Zum Buch:
In einer Nacht des Jahres 1903 überfallen Banditen ein Dorf in Anatolien und töten einen Mann und seine Frau. Als der Landrat Salâhattin Bey am nächsten Tag mit dem Amtsarzt und der Polizei eintrifft, findet er neben dem toten Ehepaar dessen etwa 10jährigen Sohn Yusuf vor, der offensichtlich die Totenwache bei seinen Eltern hält. Der Landrat ist von der sachlichen Ruhe des Jungen so beeindruckt, dass er ihn zu sich nimmt und als seinen Sohn erzieht, sehr zum Unwillen seiner egozentrischen und kaltherzigen Frau Şahinde. Yusuf fügt sich äußerlich in das Leben der Kleinstadt ein, bleibt aber distanziert und hält sich von den Vergnügungen seiner Kameraden fern. Dafür kümmert er sich rührend um die kleine Muazzez, Salâhattin Beys Tochter, die schon bald wie eine Klette an ihm hängt. Yusuf verlässt schon nach kurzer Zeit die Schule und arbeitet stattdessen im Olivenhain seines Ziehvaters. Was aus ihm werden soll, weiß er nicht, aber eins ist ihm klar: er will sein eigener Herr sein, unabhängig bleiben und seinen eigenen Weg ins Leben finden. Das aber ist in einer anatolischen Kleinstadt zur Zeit der Erzählung fast unmöglich, zu eng sind die Beziehungen zwischen den Bewohnern, zu hierarchisch die Strukturen und zu korrupt die Beamten. Und da Yusuf entschlossen ist, stets seinem Gerechtigkeitsgefühl zu folgen, legt er sich schon bald mit den Söhnen der Honoratioren des Städtchens an. Als er erfährt, dass seine Ziehmutter entschlossen ist, ihre schöne Tochter Muazzez ausgerechnet mit dem reichen Şakir zu verheiraten, obwohl sie dessen brutalen Charakter kennt, greift er ohne Zögern ein – mit unabsehbaren Folgen.

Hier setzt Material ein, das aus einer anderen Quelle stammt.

-- ==== Sys2Proof/Machine/Operands.lean ====
section
/-! DEFINITION. The operands of the commands and the pure functions over them: the field layouts
(00_scope.md R9), bytes of a value (R14), the source pattern and the byte count of a render
(41_render.md R101, R102), the digit, separator and character tables (R105 to R107), the rendered string
(R103), and the REG map (20_memory.md R40). -/

namespace Sys2Proof.Machine

/-- The field layout of a precision (00_scope.md R9). -/
def layout : Precision → FieldLayout
  | .single =>
    { width := 32, signBits := 1, exponentBits := 8, bias := 127, mantissaBits := 23,
      mantissaBytes := 3, implicitMark := 0x80 }
  | .double =>
    { width := 64, signBits := 1, exponentBits := 11, bias := 1023, mantissaBits := 52,
      mantissaBytes := 7, implicitMark := 0x10 }

/-- The REG map (20_memory.md R40): the location at a 3-bit index. -/
def regAt (i : BitVec 3) : Reg :=
  match i.toNat with
  | 0 => .pattern
  | 1 => .status
  | 2 => .sign
  | 3 => .expRaw
  | 4 => .expUnb
  | 5 => .mant
  | 6 => .textLen
  | _ => .cmd

/-- The index of a location (20_memory.md R40). -/
def regIndex : Reg → BitVec 3
  | .pattern => 0
  | .status => 1
  | .sign => 2
  | .expRaw => 3
  | .expUnb => 4
  | .mant => 5
  | .textLen => 6
  | .cmd => 7

/-- Byte p of a 64-bit value, `v[8p+7:8p]` (00_scope.md R14). -/
def byteAt (v : Word) (p : Nat) : Byte := v.extractLsb' (8 * p) 8

/-- The exact difference exponentRaw − bias as a 12-bit two's-complement number, sign-extended to 64 bits
(40_extract.md R81, R86, R92). -/
def unbias (p : Precision) (e : BitVec 12) : Word :=
  (e - BitVec.ofNat 12 (layout p).bias).signExtend 64

/-- The source pattern of a render (41_render.md R101): all of PATTERN, or its low half widened with
zeros. -/
def renderSource (p : Precision) (pattern : Word) : Word :=
  match p with
  | .single => (pattern.extractLsb 31 0).setWidth 64
  | .double => pattern.extractLsb 63 0

/-- The byte count n = min(LEN, 8) (41_render.md R102, 00_scope.md R10). -/
def clampLen (len : Nat) : Nat := min len 8

/-- HEX(d): the uppercase hexadecimal digit (41_render.md R106). -/
def hexDigit (d : BitVec 4) : Char :=
  match d.toNat with
  | 0 => '0'
  | 1 => '1'
  | 2 => '2'
  | 3 => '3'
  | 4 => '4'
  | 5 => '5'
  | 6 => '6'
  | 7 => '7'
  | 8 => '8'
  | 9 => '9'
  | 10 => 'A'
  | 11 => 'B'
  | 12 => 'C'
  | 13 => 'D'
  | 14 => 'E'
  | _ => 'F'

/-- BIT(b) (41_render.md R106). -/
def bitDigit (b : Bool) : Char := if b then '1' else '0'

/-- SEPT[p mod 4]: the separator emitted after the unit of byte position p (41_render.md R105). -/
def separator (p : Nat) : Char :=
  match p % 4 with
  | 0 => ' '
  | 1 => ':'
  | 2 => ','
  | _ => ':'

/-- The unit of one byte in Hex mode: high nibble first (41_render.md R106). -/
def hexUnit (b : Byte) : List Char := [hexDigit (b.extractLsb 7 4), hexDigit (b.extractLsb 3 0)]

/-- The unit of one byte in Binary mode: most significant bit first (41_render.md R106). -/
def binUnit (b : Byte) : List Char :=
  [bitDigit (b.getLsbD 7), bitDigit (b.getLsbD 6), bitDigit (b.getLsbD 5), bitDigit (b.getLsbD 4),
   bitDigit (b.getLsbD 3), bitDigit (b.getLsbD 2), bitDigit (b.getLsbD 1), bitDigit (b.getLsbD 0)]

/-- The separator after byte position p: none after position 0, and none without SEP (41_render.md R105). -/
def separatorAfter (sep : Bool) (p : Nat) : List Char :=
  if sep && p != 0 then [separator p] else []

/-- The string of the n low bytes of src, most significant of them first (41_render.md R103, R108, R109). -/
def renderString (unit : Byte → List Char) (sep : Bool) (src : Word) : Nat → List Char
  | 0 => []
  | p + 1 => unit (byteAt src p) ++ separatorAfter sep p ++ renderString unit sep src p

/-- code(c): the 8-bit ASCII code of a character (41_render.md R107). -/
def charCode (c : Char) : Byte := BitVec.ofNat 8 c.toNat

/-- The TEXT buffer that holds a string: one code per byte from TEXT[0], then 0x00 to TEXT[71]
(41_render.md R104). -/
def textOf (str : List Char) : Vector Byte Config.textBytes :=
  Vector.ofFn fun k => (str.map charCode).getD k.val 0

/-- TEXT at an index: TEXT[k] for k ≤ 71, and 0x00 where no storage backs the index (20_memory.md R41). -/
def Block.textAt (b : Block) (k : Nat) : Byte := b.text.getD k 0

/-- EXP_HI = EXP_RAW[10:8] (10_state.md R26). -/
def Block.expHi (b : Block) : BitVec 3 := b.expRaw.extractLsb 10 8

/-- EXP_LO8 = EXP_RAW[7:0] (10_state.md R26). -/
def Block.expLo8 (b : Block) : Byte := b.expRaw.extractLsb 7 0

/-- mantissaBytes: the MLEN low bytes of MANT, most significant first (10_state.md R29). -/
def Block.mantissaBytes (b : Block) : List Byte :=
  (List.range b.mlen.toNat).map fun j => byteAt b.mant (b.mlen.toNat - 1 - j)

end Sys2Proof.Machine
end

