/-- R141: two resets in a row leave the block as one does, and after a reset nothing of what the block held before it
matters. -/
def Obligations.ResetIsIdempotent : Prop :=
  (∀ (s t u : State) (rest : List HostAccess), s.pending = .reset :: .reset :: rest →
    step s = .next t → step t = .next u → u.block = t.block) ∧
  ∀ (s : State) (b : Block) (rest : List HostAccess), s.pending = .reset :: rest →
    step { s with block := b } = step s

/-- R142: power-on applies reset: the power-on block is the block a reset access leaves, from every state. -/
def Obligations.PowerOnIsReset : Prop :=
  ∀ (s t : State) (rest : List HostAccess), s.pending = .reset :: rest → step s = .next t →
    t.block = State.reset.block

/-- From R121: the model faults. A step faults exactly on the accesses the rule lists, with the rule's codes, and
records the access (a CMD write with its whole value) or the index. -/
def Obligations.FaultsAreExactlyUnwrittenUses : Prop :=
  (∀ (s : State) (f : Fault), step s = .fault f ↔
    ∃ a rest, s.pending = a :: rest ∧
      ((a = .read 0 ∧ s.block.pv = false ∧ f = .unwrittenPattern (.read 0)) ∨
       (∃ v, a = .write 7 v ∧ s.block.pv = false ∧ f = .unwrittenPattern (.write 7 v)) ∨
       (∃ i, (i = 2 ∨ i = 3 ∨ i = 4 ∨ i = 5) ∧ a = .read i ∧ s.block.fv = false ∧
          f = .unwrittenFields (regAt i)) ∨
       (a = .read 6 ∧ s.block.tv = false ∧ f = .unwrittenText .textLen) ∨
       (∃ k : BitVec 7, k.toNat ≤ 71 ∧ a = .readText k ∧ s.block.tv = false ∧ f = .unwrittenText (.text k)))) ∧
  (∀ a, Fault.code (.unwrittenPattern a) = 1) ∧ (∀ r, Fault.code (.unwrittenFields r) = 2) ∧
    ∀ u, Fault.code (.unwrittenText u) = 3

/-- R120: the block never turns an access away: no step is refused, and no command is. -/
def Obligations.NothingIsRefused : Prop :=
  ∀ (s : State) (i : Instr) (r : Refusal), step s ≠ .refused r ∧ exec i s ≠ .refused r

/-- R24: nothing clears PV, FV or TV except reset. -/
def Obligations.OnlyResetClearsValidBits : Prop :=
  ∀ s t : State, step s = .next t → (∀ rest, s.pending ≠ .reset :: rest) →
    (s.block.pv = true → t.block.pv = true) ∧ (s.block.fv = true → t.block.fv = true) ∧
      (s.block.tv = true → t.block.tv = true)

/-- The block in reset meets the invariant. -/
def Obligations.ResetMeetsInvariant : Prop :=
  BlockInvariant State.reset.block

/-- From R24 to R32: every step from a state whose block meets the invariant leaves a block that meets it: results only
after a PATTERN write, MLEN and FPREC legal, fields in range with the display mark set, text of at most 71 legal
characters and zero fill. -/
def Obligations.StepKeepsInvariant : Prop :=
  ∀ s t : State, BlockInvariant s.block → step s = .next t → BlockInvariant t.block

Sabahattin Ali zeichnet in seinem Romanerstling ein so realistisches wie erschreckendes Bild einer türkischen Kleinstadt in den ersten Jahrzehnten des 20. Jahrhunderts. In der geradezu festgemeißelten sozialen Struktur wird Anpassung gefordert und jeder Ausbruchsversuch, sei er physisch oder psychisch, gnadenlos geahndet. Die kleinstädtische „Oberschicht“ kann machen, was sie will; wenn der verwöhnte reiche Sohn bei einem Dorffest seinen unbewaffneten Rivalen über den Haufen schießt, gibt es zwar jede Menge Zeugen, aber gesehen hat natürlich niemand etwas. Wer Geld hat, hat Macht, wer arm ist, wird gnadenlos ausgebeutet. Die einzigen Fluchtmöglichkeiten für die Männer bietet der Raki – die Frauen werden entweder „wie Haustiere gehalten“ oder sind Freiwild für die Jeunesse Dorée. In dieser erstickenden Enge kämpft der Protagonist mit aller Kraft um seine Identität und Integrität – und kann doch nur scheitern. Dass der Roman trotzdem nicht nur düster ist, dafür sorgen Alis Sarkasmus, seine bilderreiche Sprache, die atemberaubenden Landschaftsbeschreibungen und die hochdramatische Liebesgeschichte. Da schadet es wenig, dass man dem Buch streckenweise seine Entstehungsgeschichte als Fortsetzungsroman für eine Zeitung ein wenig zu deutlich anmerkt, denn die Mängel im Aufbau werden durch die sprachliche Kunst und die atemberaubende Fülle der spannenden Episoden mehr als wettgemacht. Wer wie ich außer Orhan Pamuk kaum türkische Autoren kennt, wird „Yusuf“ mit großem Gewinn lesen – und wer noch Lesestoff für den Mittelmeerurlaub sucht, ist mit Ali bestens bedient.